Spanish and Greek bonds rose after German Chancellor Angela Merkel and French President Nicolas Sarkozy agreed on a joint position to solve Greece's debt crisis.
German bunds pared their declines after Luxembourg Prime Minister Jean-Claude Juncker said a "selective default" is a possibility for Greece. Details of the Franco-German agreement will be released today when European leaders meet in Brussels, Merkel and Sarkozy said in a statement after seven hours of talks in Berlin. German Deputy Foreign Minister Werner Hoyer said Germany may back common euro bonds in the future as legal rules bar such a move for now. Spain's 10-year borrowing costs approached 6 percent at a bond sale today, says Bloomberg.
European leaders have come under criticism for slow, piecemeal efforts to stem debt crises in several countries that use the euro.
The IMF released a report Wednesday urging European leaders to act more boldly to keep debt troubles from hurting the strongest members of the eurozone and stifling growth across the continent.
There is "no consistent roadmap ahead," it warned, saying that could produce "possible significant regional and global spillovers.", reports BusinessWeek.

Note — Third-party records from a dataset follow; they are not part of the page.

-- ==== Sys2Proof/Machine/Reset.lean ====
section
/-!
DEFINITION. Device resets (chapter 23, R683 to R687; R61, R134, R190, R704): what each of them sets and what it keeps.
-/
namespace Sys2Proof.Machine

/-- The device resets of Table 23.7: power-on (with the loss of the always-on record, or not), RESET_N and the watchdog's
full reset, warm reset, Reed system reset. -/
inductive ResetKind where
  | por (lost : Bool)
  | resetN
  | warm
  | reed
deriving DecidableEq, Repr

/-- Every register. -/
def allRegs : List Reg :=
  [Blk.hdr, .fam, .global, .clk, .pwr, .irq, .cfg, .hd, .mpe, .noc, .reed, .bist, .dbg, .dcmp, .gpio, .pcie, .spb, .lane, .bay, .sc, .mp,
   .warp, .cc, .vsr, .ssr].flatMap regsOf

/-- The block of a field, and the field, by the field's number. -/
def fieldOf (id : Nat) : Option (Blk × Field) :=
  allRegs.findSome? (fun r => (r.fields.find? (fun f => f.id == id)).map (fun f => (r.blk, f)))

/-- Fields of a unit, kept by a warm reset although they are not marked (c): states of clock sources that keep running, the
descriptors of Table 16.9, what R461 preserves, the timebase state (R685), and READY of the bank rails (R666). -/
def warmKept : List Field :=
  [F.SPLL_STATUS_LOCK, F.SPLL_STATUS_FAIL, F.SPLL_STATUS_FREQ_KHZ, F.FPLL_STATUS_LOCK, F.FPLL_STATUS_FAIL, F.FPLL_STATUS_FREQ_KHZ,
   F.CLK_GOOD_GOOD, F.QREF_GOOD_GOOD, F.GLINE_FREQ_FREQ_KHZ, F.TB_STATUS_STATE, F.PWR_GPIO_V_READY, F.MP_STATUS_STATE,
   F.MP_GEOM_CAP_LOG2, F.MP_GEOM_L, F.MP_GEOM_DENSITY, F.MP_GEOM_STACK, F.MP_GEOM_PRANKS, F.MP_GEOM_DIMMS, F.MP_GEOM_DRFM,
   F.MP_REMAP_VALID, F.MP_REMAP_POISONED, F.MP_REMAP_ADDR, F.MPE_KEY_LOADED,
   F.MPR_CTL_VALID, F.MPR_CTL_STATE, F.MPR_CTL_EPOCH, F.MPR_CTL_SLOT_NEW, F.MPR_CTL_SLOT_CUR, F.MPR_CTL_KEYID, F.MPR_CTL_LOG2SIZE,
   F.MPR_CTL_PORT, F.MPR_CTL_ALARM_ACT, F.MPR_CTL_DBGVIEW, F.MPR_BASE_BASE, F.MPR_META_META, F.MPR_RIGHTS_DBG_W, F.MPR_RIGHTS_DBG_R,
   F.MPR_RIGHTS_BAR_W, F.MPR_RIGHTS_BAR_R, F.MPR_DMA_R_DMA_R, F.MPR_DMA_W_DMA_W, F.MPR_ROT_ROT_GAP, F.MPR_ROT_WMARK]

/-- A lane of a quad that a Reed system reset leaves alone: one of the PCI Express endpoint or of a warp port. -/
def laneKept (s : State) (q : Nat) : Bool := 2 ≤ quadOwner s q

/-- A unit header, by its number, that a warm reset or a Reed system reset leaves alone. -/
def headerKept (s : State) (reed : Bool) (hu : Nat) : Bool :=
  hu == 10 || hu == 12 || (reed && (hu == 1 || hu == 6 || hu == 8 || hu == 13 || hu / 0x1000 == 4 || hu / 0x1000 == 5 ||
    (hu / 0x1000 == 1 && laneKept s (hu % 0x1000 / 4))))

/-- The record of a rail fault, which every device reset keeps (Table 23.8). Log entry 40. -/
def railLog (f : Field) : Bool :=
  f.id == F.PWR_RAIL_LOG_VALID.id || f.id == F.PWR_RAIL_LOG_RAIL.id || f.id == F.PWR_RAIL_LOG_INDEX.id

/-- Whether a reset keeps field `f` of unit `u` of block `b` (R684, Tables 2.2 and 23.8). -/
def fieldKept (k : ResetKind) (s : State) (b : Blk) (f : Field) (u : Nat) : Bool :=
  match k with
  | .por lost => !lost && (f.form == .undef || railLog f || f.id == F.RST_CAUSE_COUNT.id)
  | .resetN => f.form == .undef || f.form == .por || railLog f
  | .warm =>
    f.form == .undef || f.form == .por || f.form == .cold || railLog f || b == .pcie || b == .dbg || b == .dcmp ||
    (b == .hdr && headerKept s false u) || warmKept.any (fun g => g.id == f.id)
  | .reed =>
    f.form == .undef || f.form == .por || f.form == .cold || railLog f || f.id == F.DEV_ID.id || f.id == F.PWR_GPIO_V_READY.id ||
    [Blk.pcie, .dbg, .dcmp, .clk, .spb, .mp, .mpe, .warp, .reed].contains b || (b == .hdr && headerKept s true u) ||
    (b == .lane && laneKept s (if [F.QUAD_CFG_OWNER, F.QUAD_CFG_BRINGUP, F.QUAD_CFG_REF_SRC, F.QUAD_CFG_REF_FREQ, F.QUAD_CFG_REF_SPREAD,
      F.QUAD_CFG_RATE, F.QUAD_CFG_CMOD, F.QUAD_CFG_LDIV, F.QUAD_CFG_MULT].any (fun g => g.id == f.id) then u else u / 4))

/-- Whether a reset keeps the register cell with a key. -/
def cellKept (k : ResetKind) (s : State) (key : Nat) : Bool :=
  let a := unpairN key
  match fieldOf a.1 with
  | some (b, f) => fieldKept k s b f (unpairN a.2).1
  | none => false

/-- Whether a reset keeps the byte at place `a` of the memories (Table 23.8): DRAM, the MSI-X table, the remap entries, and
under a Reed system reset the scratchpad and the memories of the cores. -/
def byteKept (k : ResetKind) (a : Nat) : Bool :=
  match k with
  | .por _ | .resetN => false
  | .warm => a < 2 ^ 45 || (2 ^ 55 ≤ a && a < 2 ^ 55 + 0x10000) || 2 ^ 56 ≤ a
  | .reed => a < aBlock 0 0 0 || (2 ^ 52 ≤ a && a < 2 ^ 53) || 2 ^ 55 ≤ a

/-- A request after a reset: those of the endpoint and the debug port stay, and under a Reed system reset those of
Reed; another that has entered the network is answered into nothing, and one that has not is gone (R685, R686). -/
def reqKept (reed : Bool) (r : Req) : Option Req :=
  match r.why with
  | .barRead .. | .barWrite .. | .dma .. | .debug => some r
  | .reed _ | .reedRd _ => if reed then some r else if r.phase = 0 then none else some { r with why := .dropped }
  | _ => if r.phase = 0 then none else some { r with why := .dropped }

/-- The stored state of the units after a reset of kind `k`, before the start-up health step (R684). -/
def resetTo (k : ResetKind) (s : State) : State :=
  let cold := match k with | .por _ | .resetN => true | _ => false
  let reed := k == .reed
  { regs := s.regs.keep (fun key _ => cellKept k s key)
    staged := s.staged.filter (fun g => !cold && headerKept s reed g.hu)
    mem := s.mem.keep (fun a _ => byteKept k a)
    ecc := s.ecc.keep (fun a _ => byteKept k a)
    cmpLatch := if cold then {} else s.cmpLatch
    reqs := if cold then [] else s.reqs.filterMap (reqKept reed)
    hops := if cold then [] else s.hops
    nocRr := if cold then {} else s.nocRr
    noRouter := s.noRouter
    tgen := if cold then {} else s.tgen
    domSw := if reed then s.domSw else {}
    spad := if reed then s.spad else {}
    lanes := if k matches .por _ then {} else
      ⟨(s.lanes.cells.map (fun c => if reed && laneKept s (c.1 / 4) then c else (c.1, { pllLost := c.2.pllLost }))).filter (fun c => c.2 != {})⟩
    warp := if reed then s.warp else {}
    disco := if reed then s.disco else {}
    pcie := if cold then {} else s.pcie
    reed := if reed then s.reed else if cold then {} else { measured := s.reed.measured, par := s.reed.par }
    mp := if cold then {} else if reed then s.mp else
      ⟨(s.mp.cells.map (fun c => (c.1, { seq := c.2.seq, zeroed := c.2.zeroed, rate := c.2.rate }))).filter (fun c => c.2 != {})⟩
    dramErr := if cold then {} else s.dramErr
    dramDef := if cold then {} else s.dramDef
    mpr := if cold then {} else s.mpr
    mcache := if reed then s.mcache else {}
    keys := if cold then {} else s.keys.keep (fun j _ => j < 64)
    bist := if k = .por true then {} else { frac := s.bist.frac }
    dbg := if cold then {} else s.dbg
    gpio := { pads := s.gpio.pads, seen := if cold then {} else s.gpio.seen, cells := if cold then {} else s.gpio.cells, shown := s.gpio.shown }
    laneAtt := if reed then s.laneAtt.keep (fun l _ => laneKept s (l / 4)) else {}
    owed := s.owed.filter (fun g => !cold && headerKept s reed g.hu)
    scrub := if cold then {} else { start := s.now }
    vin := s.vin
    hot := s.hot
    laneRail := if k matches .por _ then false else s.laneRail
    freeCtr := s.freeCtr
    out := s.out
    pending := s.pending }

/-- The bays that the always-on record holds as UNUSABLE (R704). -/
def badBays (s : State) : List Nat :=
  (List.range 768).filter (fun b => s.fld F.HD_MAP_HSTATE 0 b == 3 || (s.fld F.HD_MAP_HSTATE 0 b == 2 && underTest s 2 b && s.bist.was == 3))

/-- A start-up raises the privileged-failure source for failures in the results that are held (R703). -/
def privRaise (s : State) : State :=
  if s.bit F.PRIV_RESULT_VALID && s.fld F.PRIV_RESULT_FAIL != 0 then irqEdge 0x083 s else s

/-- The start-up health step writes HSTATE from the record (R704); then level sources are sampled again (R662). -/
def startUp (bad : List Nat) (s : State) : State :=
  privRaise (forN 2048 irqSample (forL bad (fun b s => s.setFld F.HD_MAP_HSTATE 0 b 3) (glineRefresh s)))

/-- A device reset with the RST_CAUSE that it records (R683, R684); COUNT counts every one but a power-on
reset, which clears it; a wake from OFF (cause 9) keeps it with the always-on record. -/
def deviceReset (k : ResetKind) (cause : Nat) (s : State) : State :=
  let s1 := (resetTo k s).setFld F.RST_CAUSE_CAUSE 0 0 cause
  let s2 := match k with | .por _ => (if cause = 9 then s1 else s1.clrFld F.RST_CAUSE_COUNT) | _ => s1.bump F.RST_CAUSE_COUNT
  gpioShowAll (startUp (if k = .por true then [] else badBays s) s2)

/-- What precedes a warm reset at memory port `n` (R685): training is abandoned, a port in service serves, flushes and enters
self-refresh. -/
def mpPark (n : Nat) (s : State) : State :=
  match s.fld F.MP_STATUS_STATE n with
  | 1 => mpSetState n 0 (mpForget n false s)
  | 2 | 5 => mpSelfRefresh n (pipeFlush n (pipeServeAll n s))
  | _ => s

/-- The queues of the endpoint stop (Table 18.6). -/
def dmaStopAll (s : State) : State := forN 64 (fun q s => if s.bit F.Q_CFG_EN 0 q then dmaStop q s else s) s

/-- A warm reset with what precedes it (R685): pipes flush, ports park, the warp links go down, queues stop. -/
def warmReset (cause : Nat) (s : State) : State :=
  deviceReset .warm cause (dmaStopAll (forN 12 (warpDown · 0) (forN 16 mpPark s)))

/-- A Reed system reset (R686). -/
def reedReset (s : State) : State := deviceReset .reed 5 (dmaStopAll s)

/-- The privileged test's results are recorded (R702); a failed unit raises the privileged-failure source (R703). -/
def privTest (fail : Nat) (atStart : Bool) (s : State) : State :=
  let s1 := ((s.setBit F.PRIV_RESULT_VALID).setFld F.PRIV_RESULT_RAN_AT_START 0 0 (ofBool atStart)).setFld F.PRIV_RESULT_FAIL 0 0 fail
  if atStart && fail % 128 != 0 then irqEdge 0x083 s1 else s1

end Sys2Proof.Machine
end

One element attracting consensus is the need to reduce the burden on indebted nations, not only by buying back Greek bonds but also through a reduction in the interest rates offered to Greece, Ireland and Portugal, which have also accepted international help. The maturities of these loans would also be extended.
As part of the Greek package, Ireland and Portugal - the other two euro countries that have received international bailouts - will receive new, similarly favorable financing conditions on their official loans, the second official said, meaning that they would have to pay the E.F.S.F.'s borrowing rate plus some costs, which are all expected to come in around 3.5 percent.
Ireland will not be required to raise its relatively low corporate tax rate, currently 12.5 percent, as some countries, such as France, had sought, the official said, according to New York Times.